In this case, it does seem that the documentation for `rdiv!` is not particularly clear:

`rdiv!(A, B)`

Compute `A / B` in-place and overwriting `A` to store the result.

The argument `B` should not be a matrix. Rather, instead of matrices it should be a factorization object (e.g. produced by `factorize` or `cholesky`). The reason for this is that factorization itself is both expensive and typically allocates memory (although it can also be done in-place via, e.g., `lu!`), and performance-critical situations requiring `rdiv!` usually also require fine-grained control over the factorization of `B`.

For instance, the part

… instead of matrices it should be a factorization object (e.g. produced by factorize or cholesky) …

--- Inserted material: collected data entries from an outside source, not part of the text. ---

-- ==== Sys2Proof/Machine/Locate.lean ====
section
/-! DEFINITION. LOCATE, the Startcode Scanner (40_locate.md): the window step, the scan, the command. -/

namespace Sys2Proof.Machine

/-- How one window step ends (40_locate.md R132). -/
inductive WindowEnd where
  /-- A match at position `p` of the window: the scan ends. -/
  | found (s : State) (p : Fin 8)
  /-- The read was `Short` or `Err`: the scan ends. -/
  | failed (s : State)
  /-- The read is never answered (70_reset_and_hazards.md R282). -/
  | hung (s : State)
  /-- No match: `ws` has moved on by the stride. -/
  | again (s : State)
  deriving DecidableEq, Repr

/-- One window step (40_locate.md R132): read 9 bytes at `ws`, test the eight pairs in ascending order, move on by 5. -/
def windowStep (s : State) : WindowEnd :=
  match s.memRead s.ws.toNat 9 with
  | .silent => .hung s.countRead.stall
  | .short => .failed s.countRead
  | .err => .failed s.countRead
  | .ok w =>
    let t := s.countRead.setWbuf w
    match firstMatch t.wbuf with
    | some p => .found t p
    | none => .again (t.setWs (t.ws + BitVec.ofNat 64 Config.stride))

/-- The scan (40_locate.md R133): window steps until one ends it. The first argument bounds the steps; `scanFuel` is enough for
every source (R143, log 18), and with no steps left the scan is still running. -/
def scan : Nat → State → WindowEnd
  | 0, s => .again s
  | n + 1, s =>
    match windowStep s with
    | .again t => scan n t
    | .found t p => .found t p
    | .failed t => .failed t
    | .hung t => .hung t

/-- A number of window steps that no scan from POS outruns (40_locate.md R143): `ws` grows by 5 a step, and a full read at `ws`
needs `ws + 9 <= L`. -/
def scanFuel (s : State) : Nat :=
  (s.source.len.val - s.pos.toNat) / Config.stride + 1

/-- LOCATE (40_locate.md R133 to R136): on a match `POS <- ws + p` and OK; on `Short` or `Err` `POS <- ws` and IOFailure. A read
that is never answered leaves the engine in RUN (70_reset_and_hazards.md R282). -/
def execLocate (s : State) : Result :=
  match scan (scanFuel s) (s.setWs s.pos) with
  | .found t p => (t.setPos (t.ws + BitVec.ofNat 64 p.val)).dropScan.finish .ok
  | .failed t => (t.setPos t.ws).dropScan.finish .ioFailure
  | .hung t => .next t
  | .again t => .next t

end Sys2Proof.Machine
end

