-- ==== Sys2Proof/Machine/Engine.lean ====
section
/-! DEFINITION. The engine's turn (10_state.md R38, R41, R42): what the engine does with the word it took. -/

namespace Sys2Proof.Machine

/-- The completion of a command word (30_encoding.md R94, R95): a legal word runs its command, an illegal one completes with
IllegalCommand (60_exceptions.md R239, first priority). -/
def runWord (c : Word) (s : State) : Result :=
  match decode c with
  | .ok i => exec i s
  | .error _ => execIllegal s

/-- The engine's turn: idle, it does nothing (60_exceptions.md R253); waiting for a read that is never answered, it waits on
(70_reset_and_hazards.md R282); else it completes its command. -/
def engineTurn (s : State) : Result :=
  match s.engine with
  | .idle => .next s
  | .run c _ => if s.stalled then .next s else runWord c s

end Sys2Proof.Machine
end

suggests that one could compute `A / B` by a call like `rdiv!(A, factorize(B))` or `rdiv!(A, lu!(B))`; neither works, however, since there is no `rdiv!(::Array, ::LU)` method.
Additionally, the type signatures obtained from `methods(rdiv!)` are crazy-long, so it does actually seem to be a bit of challenge to get a good overview of this method.

3 Likes

I guess the question is if it’s worth it? As the documentation says, the factorization is expensive compared to the cost of allocating memory, so if you have to factorize for every division, you won’t gain a lot of performance by removing the allocations. Or do you have other reasons to reduce memory allocations, e.g. due to latency caused by GCs?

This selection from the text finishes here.